- Directed by: Daniel Poliner
- Written by: Daniel Poliner
- Produced by: Daniel Poliner, Megan Poliner
- Starring: Jessica Rothe Julie Lauren Harrison Chad Jeff Lima Alexander Flores
- Cinematography: Adam Miller, Djuna Wahlrab
- Edited by: Eric Rothman
- Distributed by: FilmBuff
- Release date: October 24, 2013 (Austin Film Festival);
- Running time: 106 minutes
- Country: United States
- Language: English

= Jack, Jules, Esther and Me =

Jack, Jules, Esther and Me is a 2013 coming of age independent film directed by Daniel Poliner. This comedy centers on four young high schoolers on their last weekend before heading off to college and the scheme to win a girl's heart.
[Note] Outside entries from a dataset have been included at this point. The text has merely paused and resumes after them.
-- ==== Sys2Proof/Laws/KeepCalLoops.lean ====
section
/-! SUPPORT. `Keeps` of every operation of Machine/CalLoops.lean. -/

namespace Sys2Proof.Laws

open Sys2Proof.Machine

set_option linter.unusedTactic false
set_option linter.unreachableTactic false
set_option linter.tactic.unusedName false

theorem keeps_loopRecord (s : State) (cls : Nat) (p : Nat) (c : Option Nat) (noz : Option Nat) (acted : Bool) {r0 : State} (hr : Keeps r0 s) : Keeps r0 (loopRecord s cls p c noz acted) := by
  refine Keeps.trans hr ?_
  clear hr
  unfold loopRecord
  repeat' first
    | with_reducible apply Keeps.refl
    | intro _
    | with_reducible assumption
    | with_reducible apply keeps_accession
    | with_reducible refine Keeps.ofPair (by assumption) ?_
    | with_reducible apply Keeps.ite
    | fail_if_no_progress (with_reducible apply Keeps.mk')
    | split

theorem keeps_setHealth (s : State) (p : Nat) (i : Nat) (c : Nat) (w : Nat) {r0 : State} (hr : Keeps r0 s) : Keeps r0 (setHealth s p i c w) := by
  refine Keeps.trans hr ?_
  clear hr
  unfold setHealth
  repeat' first
    | with_reducible apply Keeps.refl
    | intro _
    | with_reducible apply keeps_State_pokeNat

theorem keeps_healthRow (s : State) (p : Nat) (i : Nat) {r0 : State} (hr : Keeps r0 s) : Keeps r0 (healthRow s p i).1 := by
  refine Keeps.trans hr ?_
  clear hr
  unfold healthRow
  repeat' first
    | with_reducible apply Keeps.refl
    | intro _
    | with_reducible assumption
    | (fail_if_no_progress extract_lets +onlyGivenNames x
       first | (refine Keeps.hyp x ?_ (fun _ => ?_); subst x; rotate_left; clear_value x; rotate_left) | clear_value x)
    | with_reducible apply keeps_setHealth
    | with_reducible apply Keeps.foldl
    | with_reducible apply Keeps.foldlPair
    | with_reducible refine Keeps.ofPair (by assumption) ?_
    | with_reducible apply Keeps.ite1
    | with_reducible apply Keeps.ite
    | fail_if_no_progress (with_reducible apply Keeps.mk')

theorem keeps_trySpares (s : State) (p i c line : Nat) (l : List Nat) {r0 : State} (hr : Keeps r0 s) : Keeps r0 (trySpares s p i c line l).1 := by
  induction l generalizing s with
  | nil => exact hr
  | cons x l ih =>
    unfold trySpares
    refine Keeps.ite1 ?_ (ih _ hr)
    have hu := keeps_substSet s (nozzleOf (planeRow s p i) c) (nozzleOf (planeRow s p ((rowsOf s p 2).getD x 0)) c) line hr
    exact Keeps.ite1 hu (Keeps.ite1 hu (ih _ hu))

theorem keeps_noSpareFor (s : State) (p : Nat) (i : Nat) (c : Nat) {r0 : State} (hr : Keeps r0 s) : Keeps r0 (noSpareFor s p i c) := by
  refine Keeps.trans hr ?_
  clear hr
  unfold noSpareFor
  repeat' first
    | with_reducible apply Keeps.refl
    | intro _
    | with_reducible assumption
    | (fail_if_no_progress extract_lets +onlyGivenNames x
       first | (refine Keeps.hyp x ?_ (fun _ => ?_); subst x; rotate_left; clear_value x; rotate_left) | clear_value x)
    | with_reducible apply keeps_setHealth
    | with_reducible apply keeps_loopRecord
    | with_reducible apply keeps_State_count
    | with_reducible apply keeps_State_event
    | with_reducible refine Keeps.ofPair (by assumption) ?_
    | with_reducible apply Keeps.ite
    | fail_if_no_progress (with_reducible apply Keeps.mk')

theorem keeps_retireNozzle (s : State) (p : Nat) (i : Nat) (c : Nat) {r0 : State} (hr : Keeps r0 s) : Keeps r0 (retireNozzle s p i c).1 := by
  refine Keeps.trans hr ?_
  clear hr
  unfold retireNozzle
  repeat' first
    | with_reducible apply Keeps.refl
    | intro _
    | with_reducible assumption
    | (fail_if_no_progress extract_lets +onlyGivenNames x
       first | (refine Keeps.hyp x ?_ (fun _ => ?_); subst x; rotate_left; clear_value x; rotate_left) | clear_value x)
    | with_reducible apply keeps_trySpares
    | with_reducible apply keeps_setHealth
    | with_reducible apply keeps_loopRecord
    | with_reducible apply keeps_noSpareFor
    | with_reducible refine Keeps.ofPair (by assumption) ?_
    | with_reducible apply Keeps.ite
    | with_reducible apply Keeps.ite1
    | fail_if_no_progress (with_reducible apply Keeps.mk')
    | split

theorem keeps_moveSpare (s : State) (p : Nat) (j : Nat) (c : Nat) {r0 : State} (hr : Keeps r0 s) : Keeps r0 (moveSpare s p j c).1 := by
  refine Keeps.trans hr ?_
  clear hr
  unfold moveSpare
  repeat' first
    | with_reducible apply Keeps.refl
    | intro _
    | with_reducible assumption
    | (fail_if_no_progress extract_lets +onlyGivenNames x
       first | (refine Keeps.hyp x ?_ (fun _ => ?_); subst x; rotate_left; clear_value x; rotate_left) | clear_value x)
    | with_reducible apply keeps_noSpareFor
    | with_reducible apply keeps_substClr
    | with_reducible apply keeps_trySpares
    | with_reducible apply keeps_loopRecord
    | with_reducible apply keeps_substSet
    | with_reducible refine Keeps.ofPair (by assumption) ?_
    | with_reducible apply Keeps.ite
    | with_reducible apply Keeps.ite1
    | fail_if_no_progress (with_reducible apply Keeps.mk')
    | split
The film world premiered at Austin Film Festival where programmer Bears Fonté called it "an uplifting stumble through love in the time of awkward."

==Cast==

- Harrison Chad as Dougie
- Alexander Flores as Luis
- Alice Lee as Esther
- Jeff Lima as Carlos
- Jessica Rothenberg as Jules
- Aaron Sauter as Jack

==Release==
Jack, Jules, Esther and Me was released on VOD by FilmBuff on December 17, 2013. The Daily Quirk called the film "an irresistible romantic comedy that will tug at your heartstrings whether you’re a seasoned indie fan or a strictly mainstream movie spectator." Greg Morris of The Word reviewed the film as "complex, intense, brilliant. It’s audacious humor reflects the sagacious wit of its director-writer."

==Production notes==
Writer/director Daniel Poliner financed the film through fees collected as an SAT prep tutor for privileged kids in New York City. He said the movie is loosely based on his "most memorable students".